The official justification of the law is that it aims to protect families and children from Internet abuse, namely encouragement of drug use, gambling or suicide, sexual exploitation, etc. It is also claimed that the rapid development of technology has meant that present laws are not comprehensive enough to deal with all possible crimes.

Until now, there has been no law on crimes relating to Internet publications. However, because the "law" has been conceived in order to deal with threats to family life and children, it does not consider the Internet environment carefully enough. This means that it does not address the issue of publication responsibility and definitions clearly. The law thus resembles unsuccessful patchwork. In the definition of the 14-article law, there is no clarity as to what "crimes" are supposed to be addressed by this law, and which by other laws.

The law stipulates that reasonable suspicion of a crime being committed will lead to blocked access, and it is here that there is a problem. The decision to block access will be made by a judge during the investigation, and by a court during prosecution. In urgent cases, a public prosecutor can also decide to block access for 24 hours, pending approval by a judge.

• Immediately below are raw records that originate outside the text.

-- ==== Sys2Proof/Machine/Mixer.lean ====
section
/-! DEFINITION. The Round Mixer unit (41_round_mixer.md): the command `MIX`. The command and the cipher use the one `MIX`
of the parameters (R126). -/

namespace Sys2Proof.Machine

/-- `MIX` (R125), for any parameters. -/
def execMixWith (p : Params) (r : RoundIdx) (s : State) : Result :=
  if s.active.valid = false then raise .notConfigured s
  else succeed (s.writeResults (p.mix s.mixValue r s.active.seed) s.mixValue 0)

/-- `MIX` (R125) of this block. -/
def execMix (r : RoundIdx) (s : State) : Result := execMixWith block r s

end Sys2Proof.Machine
end

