-- ==== Sys2Proof/Laws/PerInstr.lean ====
section
/-! SUPPORT. Per instruction: the word of every command belongs to the command's row of the opcode table. -/

namespace Sys2Proof.Laws.EncodeInRow

/-- The encoded word has the bits that spec/opcode_table.json fixes for the instruction's row. -/
def Statement (i : Instr) : Prop := i.row.holds (encode i) = true

theorem nop : Statement .nop := rfl

theorem config (src : SeedSource) : Statement (.config src) := by cases src <;> rfl

theorem get : Statement .get := rfl

theorem iterStart : Statement .iterStart := rfl

theorem iterNext : Statement .iterNext := rfl

theorem cipher : Statement .cipher := rfl

theorem mix (r : RoundIdx) : Statement (.mix r) := by
  simp only [Statement, Instr.row, TableRow.holds, encode, wordOfFields_low, beq_iff_eq]
  decide

end Sys2Proof.Laws.EncodeInRow
end

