/-- A word that meets a row is the word of a command of that row: a full mask leaves one word, the mask of `CONFIG` leaves
S open, and that of `MIX` leaves RIDX open. -/
theorem exists_encode_of_row_holds {i : Instr} {w : Word} (h : i.row.holds w = true) :
    ∃ j : Instr, j.row = i.row ∧ w = encode j := by
  have fields := wordOfFields_fields w
  rw [TableRow.holds, beq_iff_eq] at h
  cases i with
  | nop | get | iterStart | iterNext | cipher => exact ⟨_, rfl, BitVec.and_allOnes.symm.trans h⟩
  | config src =>
    rw [← fields, Instr.row, wordOfFields_withoutS] at h
    obtain ⟨hridx, hrsv, -, hopc⟩ := wordOfFields_inj (h.trans (show _ = wordOfFields 0 0 0 1 from rfl))
    refine ⟨.config (seedSourceOf (sField w)), rfl, ?_⟩
    rw [encode, seedSourceBit_seedSourceOf, ← fields, hridx, hrsv, hopc, sField_wordOfFields]
  | mix r =>
    rw [← fields, Instr.row, wordOfFields_low] at h
    obtain ⟨-, hrsv, hs, hopc⟩ := wordOfFields_inj (h.trans (show _ = wordOfFields 0 0 0 6 from rfl))
    refine ⟨.mix (ridxField w), rfl, ?_⟩
    rw [encode, ← fields, hrsv, hs, hopc, ridxField_wordOfFields]

/-- The table's rows are those of the commands. -/
theorem mem_opcodeTable_iff (row : TableRow) : row ∈ opcodeTable ↔ ∃ i : Instr, i.row = row := by
  constructor
  · intro h
    simp only [opcodeTable, List.mem_cons, List.not_mem_nil, or_false] at h
    obtain rfl | rfl | rfl | rfl | rfl | rfl | rfl := h
    exacts [⟨.nop, rfl⟩, ⟨.config .staging, rfl⟩, ⟨.get, rfl⟩, ⟨.iterStart, rfl⟩, ⟨.iterNext, rfl⟩, ⟨.cipher, rfl⟩,
      ⟨.mix 0, rfl⟩]
  · rintro ⟨i, rfl⟩
    cases i <;> simp [Instr.row, opcodeTable]

/-- Settles O3: a row's words are the encoded commands of that row, and a word encodes one command. -/
theorem legalWordsAreTheTableRows : Obligations.LegalWordsAreTheTableRows := by
  refine ⟨fun w => ⟨fun h => ?_, fun ⟨i, h⟩ => ?_⟩, fun w i h => ?_, fun w i j hi hj => ?_⟩
  · obtain ⟨row, hrow, holds⟩ := List.any_eq_true.mp h
    obtain ⟨i, rfl⟩ := (mem_opcodeTable_iff row).mp hrow
    obtain ⟨j, -, rfl⟩ := exists_encode_of_row_holds holds
    exact ⟨j, decode_encode j⟩
  · rw [eq_encode_of_decode h]
    exact List.any_eq_true.mpr ⟨i.row, (mem_opcodeTable_iff _).mpr ⟨i, rfl⟩, row_holds_encode i⟩
  · rw [eq_encode_of_decode h]
    exact row_holds_encode i
  · obtain ⟨i', hirow, rfl⟩ := exists_encode_of_row_holds hi
    obtain ⟨j', hjrow, heq⟩ := exists_encode_of_row_holds hj
    have hij : i' = j' := Decoded.legal.inj (by rw [← decode_encode i', heq, decode_encode])
    rw [← hirow, ← hjrow, hij]

/-- Settles O4: the legal words are encoded commands, and each illegal one fails the check that names its reason. -/
theorem specWordsDecode : Obligations.SpecWordsDecode :=
  ⟨decode_encode .nop, decode_encode (.config .entropy), decode_encode .get, decode_encode (.mix 3),
    decode_encode (.mix 65535), by decide, by decide, by decide, by decide, by decide, by decide⟩

end Sys2Proof
end

section
/-! PROOFS. What a step does to the elements that the engine writes (20_memory.md R65, 60_exceptions.md R210): it resets
them, or keeps them, or is the completion of the latched word. From this the invariant of the block (10_state.md R42, R43),
the absence of fatal steps (43_cycle_walk_iterator.md R172), and the rules of acceptance (60_exceptions.md R211, R212). -/

namespace Sys2Proof.Machine

/-- What the engine writes is in `t` as in `s`, and so is the latch, unless a command was accepted. -/
structure EngineKept (s t : State) : Prop where
  active : t.active = s.active
  results : t.results = s.results
  iter : t.iter = s.iter
  err : t.status.err = s.status.err
  fatal : t.status.fatal = s.status.fatal
  draws : t.draws = s.draws
  latch : t.pend = s.pend ∨ (s.busy = false ∧ s.status.fatal = false)

/-- A write by the host keeps what the engine writes, and fills the latch only by acceptance. -/
theorem EngineKept.writeReg (reg : Reg) (v : Word) (s : State) : EngineKept s (writeReg reg v s) := by
  obtain ⟨active, results, iter, err, fatal, draws, -⟩ := writeReg_keeps reg v s
  exact ⟨active, results, iter, err, fatal, draws,
    (writeReg_pend reg v s).imp_right fun ⟨_, idle, alive, _⟩ => ⟨idle, alive⟩⟩

theorem completing_eq_none {s : State} (h : s.turn ≠ .engine ∨ s.busy = false) : s.completing = none := by
  refine if_neg fun ⟨engine, busy⟩ => ?_
  obtain other | idle := h
  · exact other engine
  · rw [busy] at idle
    cases idle

theorem turn_busy_of_completing {s : State} {i : Instr} (h : s.completing = some i) :
    s.turn = .engine ∧ s.busy = true ∧ decode s.pend.cmd = .legal i := by
  rw [State.completing] at h
  split at h
  · next hturn =>
    refine ⟨hturn.1, hturn.2, ?_⟩
    cases hd : decode s.pend.cmd with
    | legal j =>
      rw [hd] at h
      rw [Option.some.inj h]
    | illegal why =>
      rw [hd] at h
      cases h
  · cases h

/-- A step as the engine's elements see it. -/
inductive Effect (p : Params) (s t : State) : Prop where
  | reset (turn : s.turn = .reset) (none : s.completing = none) (eq : t = s.dropTurn.resetBlock p)
  | kept (turn : s.turn ≠ .reset) (none : s.completing = none) (kept : EngineKept s t)
  | illegal (turn : s.turn = .engine) (busy : s.busy = true) (none : s.completing = none)
      (eq : t = s.dropTurn.finish .illegalCommand)
  | command (i : Instr) (completing : s.completing = some i) (run : execWith p i s.dropTurn = .next t)
      (cases : Completion p s.dropTurn i t)

theorem stepWith_effect {p : Params} {s t : State} (h : stepWith p s = .next t) : Effect p s t := by
  cases stepWith_cases h with
  | reset turn => exact .reset turn (completing_eq_none (by simp [turn])) rfl
  | hostIdle turn | hostRead turn =>
    exact .kept (by simp [turn]) (completing_eq_none (by simp [turn])) ⟨rfl, rfl, rfl, rfl, rfl, rfl, .inl rfl⟩
  | hostWrite turn _ _ reg v =>
    obtain ⟨active, results, iter, err, fatal, draws, latch⟩ := EngineKept.writeReg reg v s.dropTurn
    exact .kept (by simp [turn]) (completing_eq_none (by simp [turn]))
      ⟨active, results, iter, err, fatal, draws, latch⟩
  | engineIdle turn idle =>
    exact .kept (by simp [turn]) (completing_eq_none (.inr idle)) ⟨rfl, rfl, rfl, rfl, rfl, rfl, .inl rfl⟩
  | illegal turn busy why word =>
    refine .illegal turn busy ?_ rfl
    rw [State.completing, if_pos ⟨turn, busy⟩, word]
    rfl
  | completed turn busy i word _ run hc => exact .command i (completing_of_engine turn busy word) run hc

theorem step_effect {s t : State} (h : step s = .next t) : Effect block s t :=
  stepWith_effect (by rwa [step_eq_stepWith] at h)

/-! ### The invariant -/

/-- The invariant reads the active configuration, the iterator, `FATAL` and `BUSY`. -/
theorem State.Inv.of_eq {s t : State} (inv : s.Inv) (active : t.active = s.active) (iter : t.iter = s.iter)
    (fatal : t.FatalInv) : t.Inv := by
  obtain ⟨config, iterator, -⟩ := inv
  exact ⟨by rwa [State.ConfigInv, active], by rwa [State.IterInv, active, iter], fatal⟩

theorem resetWith_inv (p : Params) : (State.resetWith p).Inv := ⟨nofun, nofun, nofun⟩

In addition, the Ministry of Telecommunication has been assigned responsibility for controlling Internet content; in some cases it is also entitled to block access. If it is able to identify the publishers, the ministry files a complaint with the Republican Prosecutor. Furthermore, the ministry is entitled to penalise Internet providers who do not block access to a website, initially with a fine, but after non-compliance with closure of the provider.

It is to be expected that critics of the law and proponents of freedom of publication on the Internet will face accusations of not wanting to protect children against prostitution and sexual exploitation.